Starting at the line below holding "none => fn = 0x13" and stopping at the line holding "let cs := rs.filter fun r => r.1 = c", print every line exactly, both ends included, and leave the rest out.

- - - - - - -

-- ==== Sys2Proof/Machine/Vector.lean ====
section
/-! DEFINITION. The vector engine and the reduction unit (R148 to R178, R216, R217), and the folding of a tensor into a
digest stream (R222, R461, R463). -/

namespace Sys2Proof.Machine

/-! Operands (R151, R160, R161). -/

/-- Elements of an operand; 1 for a slot. -/
def Operand.count (x : Bay) : Operand → Nat
  | .none => 0
  | .slot _ => 1
  | .tile t => 64 * (x.tile t).rows
  | .tensor d => d.elems

/-- Format code of an operand; none for a slot (R161). 0xFF marks a format that the vector engine does not take. -/
def Operand.fmt (x : Bay) : Operand → Option Nat
  | .tile t => some (x.tile t).fmt
  | .tensor d => some (if d.part && d.ext then 0xFF else d.fmt)
  | _ => Option.none

/-- The operand names nothing. -/
def Operand.isNone : Operand → Bool
  | .none => true
  | _ => false

/-- The operand is a scalar slot. -/
def Operand.isSlot : Operand → Bool
  | .slot _ => true
  | _ => false

/-- The operand lies in memory. -/
def Operand.isMem : Operand → Bool
  | .tensor _ => true
  | _ => false

/-- The operand is a tile buffer. -/
def Operand.isTile : Operand → Bool
  | .tile _ => true
  | _ => false

/-- A remote tensor. -/
def Operand.isRemote : Operand → Bool
  | .tensor d => d.remote
  | _ => false

/-- Element i of an operand as a value. -/
def State.elemOf (s : State) (x : Bay) (o : Operand) (i : Nat) : Num :=
  match o with
  | .none => .zero false
  | .slot n => fp64.decode (x.slot n)
  | .tile t => (x.tile t).value i
  | .tensor d => s.value d .one i

/-- The value of a source at destination element i, of n (R160). -/
def State.srcAt (s : State) (x : Bay) (o : Operand) (n i : Nat) : Num :=
  if o.isSlot then s.elemOf x o 0
  else if o.count x = n then s.elemOf x o i
  else s.elemOf x o (i % 64)

/-- The vector engine takes this format (R162). -/
def vecFmt (c : Nat) : Bool := 1 ≤ c && c ≤ 4

/-- The widest of some format codes, the first among equals; FP64 where there is none (R151). [Log DESIGN CHOICE 241] -/
def widest : List Nat → Nat
  | [] => 1
  | c :: cs => cs.foldl (fun a b => if (ieeeOf a).width < (ieeeOf b).width then b else a) c

/-- The two highest-numbered tile buffers that an entry does not name (R155). -/
def stagingTiles (os : List Operand) : List Nat :=
  ([3, 2, 1, 0].filter fun t => !os.any fun o => o = .tile t).take 2

/-- Tiles that an entry with a memory operand leaves staged, with what draw `k` leaves in them; none without one (R155). -/
def stagedTiles (k : Nat) (os : List Operand) : List (Nat × Tile) :=
  if os.any Operand.isMem then (stagingTiles os).map fun t => (t, Tile.staged k t) else []

/-- Staging fails for want of two unnamed buffers (R155). -/
def stagingShort (os : List Operand) : Bool := os.any Operand.isMem && decide ((stagingTiles os).length < 2)

/-- Predicate of bit i mod 64. -/
def active (pred i : Nat) : Bool := bit pred (i % 64)

/-- The ranges of the elements of a memory operand that an entry reads, for n elements under a predicate (R164). -/
def Operand.activeRanges (x : Bay) (pred n : Nat) (o : Operand) : List (Nat × Nat) :=
  match o with
  | .tensor d =>
    if pred = 2 ^ 64 - 1 ∨ d.block.isSome then d.readRanges
    else ((List.range n).filter (active pred)).map fun i =>
      let j := if o.count x = n then i else i % 64
      (d.elemAddr j, d.elemAddr j + d.size)
  | _ => []

/-! Element results (R156 to R159). -/

/-- The order of two values, -0 below +0; NaN for any NaN, with NAN_IN. -/
def pickMinMax (big : Bool) (a b : Num) : Num × Nat := if a.isNan || b.isNan then (.nan, stNanIn) else (a.minmax big b, 0)

/-- A value passed on, NaN as the default NaN. -/
def passOn (a : Num) : Num × Nat := if a.isNan then (.nan, stNanIn) else (a, 0)

/-- The exact result of a function on values a, b, the former destination d and, for SEL, the selector (R157, R158). -/
def vopValue (fn : Nat) (imm : Int) (sel : Bool) (a b d : Num) : Num × Nat :=
  if fn = 0x01 then sumExact [a, b]
  else if fn = 0x02 then sumExact [a, b.negate]
  else if fn = 0x03 then a.mul b
  else if fn = 0x04 then
    let p := a.mul b
    if p.1.isNan then (.nan, p.2 ||| (if d.isNan then stNanIn else 0))
    else let r := sumExact [p.1, d]; (r.1, p.2 ||| r.2)
  else if fn = 0x05 then a.div b
  else if fn = 0x06 then a.sqrt
  else if fn = 0x07 then pickMinMax false a b
  else if fn = 0x08 then pickMinMax true a b
  else if fn = 0x09 then passOn a.abs
  else if fn = 0x0A then passOn a.negate
  else if fn = 0x0B then passOn (a.scale imm)
  else if fn = 0x0C then passOn (if sel then a else b)
  else if fn = 0x0E then pickMinMax true a (.zero false)
  else passOn a

/-- Bits and status of a destination element, with the transcendental algorithms of `set` (R156 to R159). -/
def vopBits (set fn fmt : Nat) (imm : Int) (flush sel : Bool) (a b d : Num) : Nat × Nat :=
  if 0x20 ≤ fn ∧ fn ≤ 0x25 then transcendental set fn fmt flush a
  else
    let v := vopValue fn imm sel a b d
    let r := (ieeeOf fmt).round flush v.1
    (r.1, v.2 ||| r.2)

/-! Reductions (R167 to R174). -/

/-- A leaf or partial of a reduction: its value, the index that ARGMAX carries, and the exact number that the value was rounded
from. -/
structure Red where
  v : Num
  i : Nat
  x : Num
  deriving DecidableEq, Repr

/-- A leaf: value and status (R167). `exact` leaves products unrounded (R172). -/
def redLeaf (rfn : Nat) (f : Ieee) (exact : Bool) (a b : Num) (i : Nat) : Red × Nat :=
  let n := if rfn ≠ 0x47 ∧ (a.isNan ∨ (rfn = 0x42 ∧ b.isNan)) then stNanIn else 0
  let as (v : Num) : Red := ⟨v, i, v⟩
  if rfn = 0x41 ∨ rfn = 0x42 then
    let p := a.mul (if rfn = 0x41 then a else b)
    if exact then (as p.1, n ||| p.2)
    else let r := f.round false p.1; (⟨f.decode r.1, i, p.1⟩, n ||| p.2 ||| r.2)
  else if rfn = 0x45 then (as a.abs, n)
  else if rfn = 0x47 then (as (.ofInt (if a.isNan || a.isZero then 0 else 1)), 0)
  else (as a, n)

/-- Two partials combined, the one of lower index first (R167). [Log DEDUCED 212] -/
def redCombine (rfn : Nat) (f : Ieee) (x y : Red) : Red × Nat :=
  let as (v : Num) : Red := ⟨v, x.i, v⟩
  if rfn = 0x47 then (as (sumExact [x.v, y.v]).1, 0)
  else if rfn = 0x46 then
    if x.v.isNan then (x, 0)
    else if y.v.isNan ∨ x.v.below y.v then (y, 0)
    else (x, 0)
  else if rfn = 0x43 ∨ rfn = 0x45 then (as (x.v.minmax true y.v), 0)
  else if rfn = 0x44 then (as (x.v.minmax false y.v), 0)
  else
    let r := sumTerms [x.v, y.v]
    let q := f.round false r.1
    (⟨f.decode q.1, x.i, r.1⟩, r.2 ||| q.2)

/-- One level of the tree; EMPTY passes its sibling through (R169). -/
def redLevel (rfn : Nat) (f : Ieee) : List (Option Red) → List (Option Red) × Nat
  | x :: y :: ps =>
    let q := redLevel rfn f ps
    match x, y with
    | some u, some v => let r := redCombine rfn f u v; (some r.1 :: q.1, r.2 ||| q.2)
    | none, y => (y :: q.1, q.2)
    | x, none => (x :: q.1, q.2)
  | ps => (ps, 0)

/-- The tree over a list, level by level (R169, R170); `k` bounds the levels. -/
def redTree (rfn : Nat) (f : Ieee) : Nat → List (Option Red) → Option Red × Nat
  | 0, ps => (ps.headD none, 0)
  | k + 1, ps =>
    let r := redLevel rfn f ps
    let q := redTree rfn f k r.1
    (q.1, r.2 ||| q.2)

/-- Result of an empty reduction (R167). -/
def redEmpty (rfn : Nat) : Num := if rfn = 0x43 ∨ rfn = 0x46 then .inf true else if rfn = 0x44 then .inf false else .zero false

/-- What a reduction gives: the value (the maximum for ARGMAX), the exact number it was rounded from, the index of ARGMAX,
status. -/
structure RedOut where
  v : Num
  x : Num
  i : Int
  status : Nat
  deriving DecidableEq, Repr

/-- A reduction over the terms of one group, EMPTY where masked (R169, R171, R172). -/
def reduce (rfn : Nat) (f : Ieee) (exact : Bool) (xs : List (Option (Num × Num))) : RedOut :=
  let ls := (xs.zipIdx).map fun p => p.1.map fun q => redLeaf rfn f exact q.1 q.2 p.2
  let st := ls.foldl (fun a l => match l with | some r => a ||| r.2 | none => a) 0
  let ps := ls.map fun l => l.map Prod.fst
  let empty : RedOut := ⟨redEmpty rfn, redEmpty rfn, -1, st⟩
  if ps.all Option.isNone then empty
  else if exact && 0x40 ≤ rfn && rfn ≤ 0x42 then
    let r := sumTerms (ps.filterMap fun p => p.map Red.v)
    let q := f.round false r.1
    ⟨f.decode q.1, r.1, -1, st ||| r.2 ||| q.2⟩
  else
    let t := redTree rfn f (Nat.log2 ps.length + 1) ps
    match t.1 with
    | none => empty
    | some r =>
      if rfn = 0x46 ∨ rfn = 0x47 then ⟨r.v, r.v, r.i, st ||| t.2⟩
      else let q := f.round false r.v; ⟨f.decode q.1, r.x, -1, st ||| t.2 ||| q.2⟩

/-- The step's status without UNDERFLOW under flush (R166). -/
def flushStatus (flush : Bool) (st : Nat) : Nat := if flush then withoutBit st 10 else st

/-- A result delivered in a format: its bits, its value, and the status of its one rounding. Flush acts on what is written alone
(R58, R59, R171): on the exact number where the format is the computation's. -/
def redDeliver (g d : Ieee) (flush : Bool) (v x : Num) : Nat × Num × Nat :=
  let q := d.round flush (if flush && g = d then x else v)
  (q.1, if flush && g = d then d.decode q.1 else v, q.2)

/-- What goes to a scalar slot: its FP64 bits, the value that the flags compare, status (R168, R171, R173). -/
def slotResult (rfn : Nat) (f : Ieee) (flush accum : Bool) (slot : Num) (r : RedOut) : Nat × Num × Nat :=
  if rfn = 0x46 then ((fp64.round false (.ofInt r.i)).1, r.v, r.status)
  else
    let c : Red × Nat := if accum then redCombine rfn f ⟨slot, 0, slot⟩ ⟨r.v, 0, r.x⟩ else (⟨r.v, 0, r.x⟩, 0)
    let n := if accum && slot.isNan then stNanIn else 0
    let q := redDeliver f fp64 flush c.1.v c.1.x
    (q.1, q.2.1, flushStatus flush (r.status ||| c.2 ||| n ||| q.2.2))

/-! VOP. -/

/-- A listed VOP function that computes elements (R157). -/
def vopElementwise (fn : Nat) : Bool := fn ≤ 0x0E || (0x20 ≤ fn && fn ≤ 0x25)

/-- A compare. -/
def vopCompare (fn : Nat) : Bool := 0x10 ≤ fn && fn ≤ 0x13

/-- A predicate function. -/
def vopPredicate (fn : Nat) : Bool := 0x18 ≤ fn && fn ≤ 0x1C

/-- Element count of a VOP without a memory destination: that of its full sources. Where some sources have 64 elements and
others do not, those of 64 are row operands (R151, R160). [Log DEDUCED 229] -/
def fullCount (ns : List Nat) : Nat := (ns.find? fun n => n ≠ 64).getD 64

/-- Elements of a VOP and its destination format (R151, R160). -/
def vopShape (x : Bay) (srcs : List Operand) (d : Operand) : Nat × Nat :=
  let full := srcs.filter fun o => !o.isSlot
  match d with
  | .tensor t => (t.elems, if t.part && t.ext then 0xFF else t.fmt)
  | .slot _ => (1, 1)
  | _ => (fullCount (full.map (Operand.count x)), widest (full.filterMap (Operand.fmt x)))

/-- The two operands overlap: the same tile or slot, or memory in common. -/
def Operand.overlaps (o p : Operand) : Bool :=
  match o, p with
  | .tile t, .tile u => t = u
  | .slot t, .slot u => t = u
  | .tensor d, .tensor e => d.ranges.any fun r => e.ranges.any fun q => decide (r.1 < q.2 ∧ q.1 < r.2)
  | _, _ => false

/-- Checks of a VOP beyond R214's static ones: 0 or a detail code (R151, R155, R157, R158, R160, R162, R168, R216). -/
def checkVop (x : Bay) (f : Flight) (o : Operands) : Nat :=
  let fn := f.param 0 8
  let red := f.param 20 1 = 1
  let rfn := f.param 21 7
  if vopPredicate fn then (if red then 8 else 0)
  else if !vopElementwise fn && !vopCompare fn then 8
  else
    let srcs := if vopUnary fn then [o.a] else [o.a, o.b]
    let cmp := vopCompare fn
    let (n, df) := vopShape x srcs o.d
    let ops := if cmp then srcs else srcs ++ [o.d]
    let fmts := srcs.filterMap (Operand.fmt x) ++ (if cmp || o.d.isSlot then [] else [df]) ++
      (if fn = 4 then (Operand.fmt x o.d).toList else [])
    if srcs.any Operand.isNone || (!cmp && o.d.isNone) then 2
    else if srcs.any fun p => !p.isSlot && p.count x ≠ n && p.count x ≠ 64 then 6
    else if fn = 4 && o.d.isTile && o.d.count x ≠ 64 * ceilDiv n 64 then 6
    else if o.d.isTile && tileRows df < ceilDiv n 64 then 7
    else if stagingShort ops then 7
    else if fmts.any (fun c => !vecFmt c) || (0x20 ≤ fn && fn ≤ 0x25 && fmts.contains 1) then 8
    else if fn = 0x0D && srcs.any fun p => o.d.overlaps p then 8
    else if red && (cmp || rfn < 0x40 || 0x47 < rfn || rfn = 0x42 || (rfn = 0x46 && (f.param 36 1 = 1 || f.param 37 1 = 1)))
    then 8
    else if ops.any Operand.isRemote then 0x0D
    else 0

/-- A predicate function (R157, R216). -/
def planPredicate (x : Bay) (f : Flight) : Effect :=
  let fn := f.param 0 8
  let p := x.pred (f.param 8 3)
  let q := x.pred (f.param 52 3)
  let v :=
    if fn = 0x18 then p &&& q
    else if fn = 0x19 then p ||| q
    else if fn = 0x1A then p ^^^ q
    else if fn = 0x1B then 2 ^ 64 - 1 - p
    else field f.word 64 64
  { pred := some (f.param 13 3, v) }

/-- A compare holds (R158). -/
def compareHolds (fn : Nat) (a b : Num) : Bool :=
  match a.cmp b with
  | none => fn = 0x13
  | some .eq => fn = 0x10 || fn = 0x12
  | some .lt => fn = 0x11 || fn = 0x12 || fn = 0x13
  | some .gt => fn = 0x13

/-- A compare: its predicate, flags and status (R165, R175). -/
def State.planCompare (s : State) (x : Bay) (f : Flight) (o : Operands) : Effect :=
  let fn := f.param 0 8
  let n := (vopShape x [o.a, o.b] o.d).1
  let pred := x.pred (f.param 8 3)
  let is := (List.range n).filter (active pred)
  let rs := is.map fun i => (i % 64, compareHolds fn (s.srcAt x o.a n i) (s.srcAt x o.b n i))
  let all := f.param 12 1 = 1
  let v := (List.range 64).foldl (fun a c =>
    let cs := rs.filter fun r => r.1 = c
    a + (if !cs.isEmpty && (if all then cs.all (·.2) else cs.any (·.2)) then 2 ^ c else 0)) 0
  let e : Effect :=
    { pred := some (f.param 13 3, v)
      tiles := stagedTiles s.free [o.a, o.b]
      cf := some (x.cf % 128 + (if v = 0 then 128 else 0))
      status := if is.isEmpty ∨ v = 0 then stMaskEmpty else 0 }
  s.unpoisoned (o.a.activeRanges x pred n ++ o.b.activeRanges x pred n) e

/-- What a statistics merge of a vector step adds (R87, R178). -/
def vecDelta (sel srcFmt dstFmt status : Nat) (srcs : List Num) (outs : List (Nat × Nat)) : Delta :=
  { Delta.empty with
    sel := sel, srcFmt := srcFmt, dstFmt := dstFmt, status := status, elements := outs.length
    flushed := (outs.filter fun r => bit r.2 4).length, srcMax := srcMaxOf srcs, srcMin := srcMinOf srcs
    bins := binsOf (outs.map fun r => (ieeeOf dstFmt).bin r.1) }

/-- The result of a step on its destination: new bits by element, none for an element that keeps its former value; beyond the valid
rows of a tile that was +0 (R164). -/
def storeResults (x : Bay) (d : Operand) (fmt n : Nat) (flush : Bool) (res : List (Option Nat)) : Effect :=
  match d with
  | .tensor t =>
    { writes := (res.zipIdx).filterMap fun p => p.1.map fun v => (t.elemAddr p.2, leBytes t.size v) }
  | .slot m =>
    { slots := match res.headD none with
        | some v => [(m, v)]
        | none => [] }
  | .tile t =>
    let old := x.tile t
    let bits := (res.take n).zipIdx.map fun p => match p.1 with
      | some v => v
      | none =>
        if 64 * old.rows ≤ p.2 then 0
        else if old.fmt = fmt then Store.at 0 old.data p.2 else ((ieeeOf fmt).round flush (old.value p.2)).1
    { tiles := [(t, Tile.ofBits fmt bits)] }
  | .none => {}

- - - - - - -

Exercise output =
  | none => fn = 0x13
  | some .eq => fn = 0x10 || fn = 0x12
  | some .lt => fn = 0x11 || fn = 0x12 || fn = 0x13
  | some .gt => fn = 0x13

/-- A compare: its predicate, flags and status (R165, R175). -/
def State.planCompare (s : State) (x : Bay) (f : Flight) (o : Operands) : Effect :=
  let fn := f.param 0 8
  let n := (vopShape x [o.a, o.b] o.d).1
  let pred := x.pred (f.param 8 3)
  let is := (List.range n).filter (active pred)
  let rs := is.map fun i => (i % 64, compareHolds fn (s.srcAt x o.a n i) (s.srcAt x o.b n i))
  let all := f.param 12 1 = 1
  let v := (List.range 64).foldl (fun a c =>
    let cs := rs.filter fun r => r.1 = c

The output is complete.